It has a controlled amount of flexibility as a means of direct conversion to the outer shell 22, which is the main structural element of the 0. That is, the flexible fingers provide flexible support between the insert and the outer shell, and the flexibility of the fingers in transmitting these bending loads to the outer shell reduces stress buildup. decreases. Once the inventive concept has been disclosed, the amount of flexibility is a matter of design to be determined according to conditions that can be calculated by one skilled in the art. The invention recognizes unequal expansion rates between the throat insert and the outer shell so that some throat insert expansion is accommodated by the limited flexibility of the fingers;
Only subsequent loads are transferred to and carried by the larger liner shell. The bending load is transferred from the throat insertion body 24 to the outer shell body 2.
2 reduces stress on the insert 24, thus increasing the life of the insert.
The fingers 34 can also introduce controlled flexibility into the fingers themselves, thereby allowing the outer shell 2
2 and the insert 24 are further reduced.

The upstream end of the insert 24 is fixedly coupled to the shell 22, while the downstream end is resiliently and slidably coupled by a plurality of spring-loaded fingers 44. There is. The specific construction of fingers 44 and their cooperation with shell 22 and insert 24 is best understood with reference to FIGS. 7-10.

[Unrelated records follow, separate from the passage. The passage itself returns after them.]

-- ==== Sys2Proof/Certificates/Slice0/Obligations.lean ====
section
/-!
DEFINITION. The statements for the provers.  The tables of the spec's rules come first (`Rules`), then the statements.
-/
namespace Sys2Proof.Rules
open Sys2Proof.Machine

/-! ## The integer instructions of a group (R92 to R101) -/

/-- A row of a rule's table: the cost in AU for each executing thread, and what becomes of the thread. -/
abbrev TableRow := Nat × (Thread → Thread)

/-- v[d] := f(v[a], v[b]) for `n` AU. -/
def word2 (n : Nat) (d a b : BitVec 6) (f : Word → Word → Word) : Option TableRow :=
  some (n, fun th => th.wr d (f (th.rd a) (th.rd b)))
/-- v[d] := f(v[a]) for `n` AU. -/
def word1 (n : Nat) (d a : BitVec 6) (f : Word → Word) : Option TableRow := some (n, fun th => th.wr d (f (th.rd a)))
/-- pair(d) := f(thread) for `n` AU. -/
def pair (n : Nat) (d : BitVec 6) (f : Thread → DWord) : Option TableRow := some (n, fun th => th.wr2 d (f th))
/-- pd := f(thread) for `n` AU. -/
def predicate (n : Nat) (d : BitVec 3) (f : Thread → Bool) : Option TableRow := some (n, fun th => th.setPred d (f th))

/-- A value shifted left by a count, 0 from the width on. -/
def shiftLeft {w : Nat} (u : BitVec w) (n : Nat) : BitVec w := if w ≤ n then 0#w else BitVec.ofNat w (u.toNat * 2 ^ n)
/-- A value shifted right by a count with zero fill, 0 from the width on. -/
def shiftRight {w : Nat} (u : BitVec w) (n : Nat) : BitVec w := if w ≤ n then 0#w else BitVec.ofNat w (u.toNat / 2 ^ n)
/-- A value shifted right by a count with sign fill: the quotient rounded down, and copies of the sign from the width on. -/
def shiftSigned {w : Nat} (u : BitVec w) (n : Nat) : BitVec w :=
  if w ≤ n then (if u.msb then BitVec.allOnes w else 0#w) else BitVec.ofInt w (u.toInt / 2 ^ n)
/-- A word rotated left by a count below 32. -/
def rotateWord (u : Word) (n : Nat) : Word := BitVec.ofNat 32 (u.toNat * 2 ^ n + u.toNat / 2 ^ (32 - n))
/-- An exact value saturated to 32 bits, signed. -/
def saturated (v : Int) : Word := BitVec.ofInt 32 (Max.max (-(2 ^ 31)) (Min.min (2 ^ 31 - 1) v))
/-- The position, from the top, of the first one bit; the width when there is none. -/
def firstOneFromTop {w : Nat} (u : BitVec w) : Nat := ((List.range w).find? (fun k => u.getLsbD (w - 1 - k))).getD w
/-- The position of the lowest one bit; the width when there is none. -/
def lowestOne {w : Nat} (u : BitVec w) : Nat := ((List.range w).find? (fun k => u.getLsbD k)).getD w
/-- The number of one bits. -/
def oneBits {w : Nat} (u : BitVec w) : Nat := ((List.range w).map (fun k => if u.getLsbD k then 1 else 0)).sum

/-- The table of R95. -/
def r95 : Instr → Option TableRow
  | .add d a b _ _ => word2 1 d a b (fun u v => BitVec.ofNat 32 (u.toNat + v.toNat))
  | .sub d a b _ _ => word2 1 d a b (fun u v => BitVec.ofInt 32 (u.toNat - v.toNat))
  | .and d a b _ _ => word2 1 d a b (fun u v => u &&& v)
  | .or d a b _ _ => word2 1 d a b (fun u v => u ||| v)
  | .xor d a b _ _ => word2 1 d a b (fun u v => u ^^^ v)
  | .andn d a b _ _ => word2 1 d a b (fun u v => u &&& ~~~v)
  | .shl d a b _ _ => word2 1 d a b (fun u v => shiftLeft u v.toNat)
  | .shr d a b _ _ => word2 1 d a b (fun u v => shiftRight u v.toNat)
  | .sar d a b _ _ => word2 1 d a b (fun u v => shiftSigned u v.toNat)
  | .rol d a b _ _ => word2 1 d a b (fun u v => rotateWord u (v.toNat % 32))
  | .min d a b _ _ => word2 1 d a b (fun u v => if u.toInt ≤ v.toInt then u else v)
  | .max d a b _ _ => word2 1 d a b (fun u v => if u.toInt ≤ v.toInt then v else u)
  | .minu d a b _ _ => word2 1 d a b (fun u v => if u.toNat ≤ v.toNat then u else v)
  | .maxu d a b _ _ => word2 1 d a b (fun u v => if u.toNat ≤ v.toNat then v else u)
  | .mul d a b _ _ => word2 2 d a b (fun u v => BitVec.ofNat 32 (u.toNat * v.toNat))
  | .mulh d a b _ _ => word2 2 d a b (fun u v => BitVec.ofInt 32 (u.toInt * v.toInt / 2 ^ 32))
  | .mulhu d a b _ _ => word2 2 d a b (fun u v => BitVec.ofNat 32 (u.toNat * v.toNat / 2 ^ 32))
  | .mad d a b _ _ => some (2, fun th => th.wr d (BitVec.ofNat 32 ((th.rd d).toNat + (th.rd a).toNat * (th.rd b).toNat)))
  | .adds d a b _ _ => word2 1 d a b (fun u v => saturated (u.toInt + v.toInt))
  | .subs d a b _ _ => word2 1 d a b (fun u v => saturated (u.toInt - v.toInt))
  | .absd d a b _ _ => word2 1 d a b (fun u v => BitVec.ofNat 32 (u.toInt - v.toInt).natAbs)
  | _ => none

/-- The table of R96. -/
def r96 : Instr → Option TableRow
  | .add64 d a b _ _ => pair 1 d (fun th => BitVec.ofNat 64 ((th.rd2 a).toNat + (th.rd2 b).toNat))
  | .sub64 d a b _ _ => pair 1 d (fun th => BitVec.ofInt 64 ((th.rd2 a).toNat - (th.rd2 b).toNat))
  | .shl64 d a b _ _ => pair 1 d (fun th => shiftLeft (th.rd2 a) (th.rd b).toNat)
  | .shr64 d a b _ _ => pair 1 d (fun th => shiftRight (th.rd2 a) (th.rd b).toNat)
  | .sar64 d a b _ _ => pair 1 d (fun th => shiftSigned (th.rd2 a) (th.rd b).toNat)
  | .mul64 d a b _ _ => pair 2 d (fun th => BitVec.ofInt 64 ((th.rd a).toInt * (th.rd b).toInt))
  | .mulu64 d a b _ _ => pair 2 d (fun th => BitVec.ofNat 64 ((th.rd a).toNat * (th.rd b).toNat))
  | .mad64 d a b _ _ => pair 2 d (fun th => BitVec.ofInt 64 ((th.rd2 d).toInt + (th.rd a).toInt * (th.rd b).toInt))
  | .lea64 d a b _ _ => pair 1 d (fun th => BitVec.ofNat 64 ((th.rd2 a).toNat + (th.rd b).toNat))
  | _ => none

/-- The table of R97. -/
def r97 : Instr → Option TableRow
  | .mov d a _ => word1 1 d a (fun u => u)
  | .not d a _ => word1 1 d a (fun u => ~~~u)
  | .neg d a _ => word1 1 d a (fun u => BitVec.ofInt 32 (0 - u.toNat))
  | .abs d a _ => word1 1 d a (fun u => if u.toInt < 0 then BitVec.ofInt 32 (-u.toInt) else u)
  | .clz d a _ => word1 1 d a (fun u => BitVec.ofNat 32 (firstOneFromTop u))
  | .ctz d a _ => word1 1 d a (fun u => BitVec.ofNat 32 (lowestOne u))
  | .popc d a _ => word1 1 d a (fun u => BitVec.ofNat 32 (oneBits u))
  | .brev d a _ => word1 1 d a (fun u => BitVec.reverse u)
  | .sext8 d a _ => word1 1 d a (fun u => BitVec.ofInt 32 (u.extractLsb' 0 8).toInt)
  | .sext16 d a _ => word1 1 d a (fun u => BitVec.ofInt 32 (u.extractLsb' 0 16).toInt)
  | .zext8 d a _ => word1 1 d a (fun u => BitVec.ofNat 32 (u.toNat % 2 ^ 8))
  | .zext16 d a _ => word1 1 d a (fun u => BitVec.ofNat 32 (u.toNat % 2 ^ 16))
  | .mov64 d a _ => pair 1 d (fun th => th.rd2 a)
  | _ => none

As best shown in FIGS. 7 and 8, a plurality of pleats 46 are formed at circumferentially spaced locations along the outer periphery of the downstream end of the insert 24. There is. The pleats 46 form the base 48 of the air seal 50
in conjunction with the air flow metering passages 52 to form a plurality of air flow metering passages 52 that allow air within the toroidal space 38 to travel downstream to the chamber 30;
This serves to cool both the downstream end of the insert 24 and the fingers 44. The movement of air into passageway 52 is indicated by arrow 54 in FIG.

The air seal 50 is made by rolling a continuous metal plate into a circle,
For example, the insert 24 may be
It is preferable to connect to A plurality of slots 58 are formed at the end of the seal 50 to form a plurality of fingers 44.
Configure. Its shape is best shown in FIGS. 7 and 10. The slot 58 is located at the point weld 5
6 so that cooling air can pass through each slot and over the associated weld 56, as best shown by arrow 60 in FIG. preferable. In this way, the welded portion 56 is kept at a relatively low temperature, and the risk of deterioration of the welded portion is reduced.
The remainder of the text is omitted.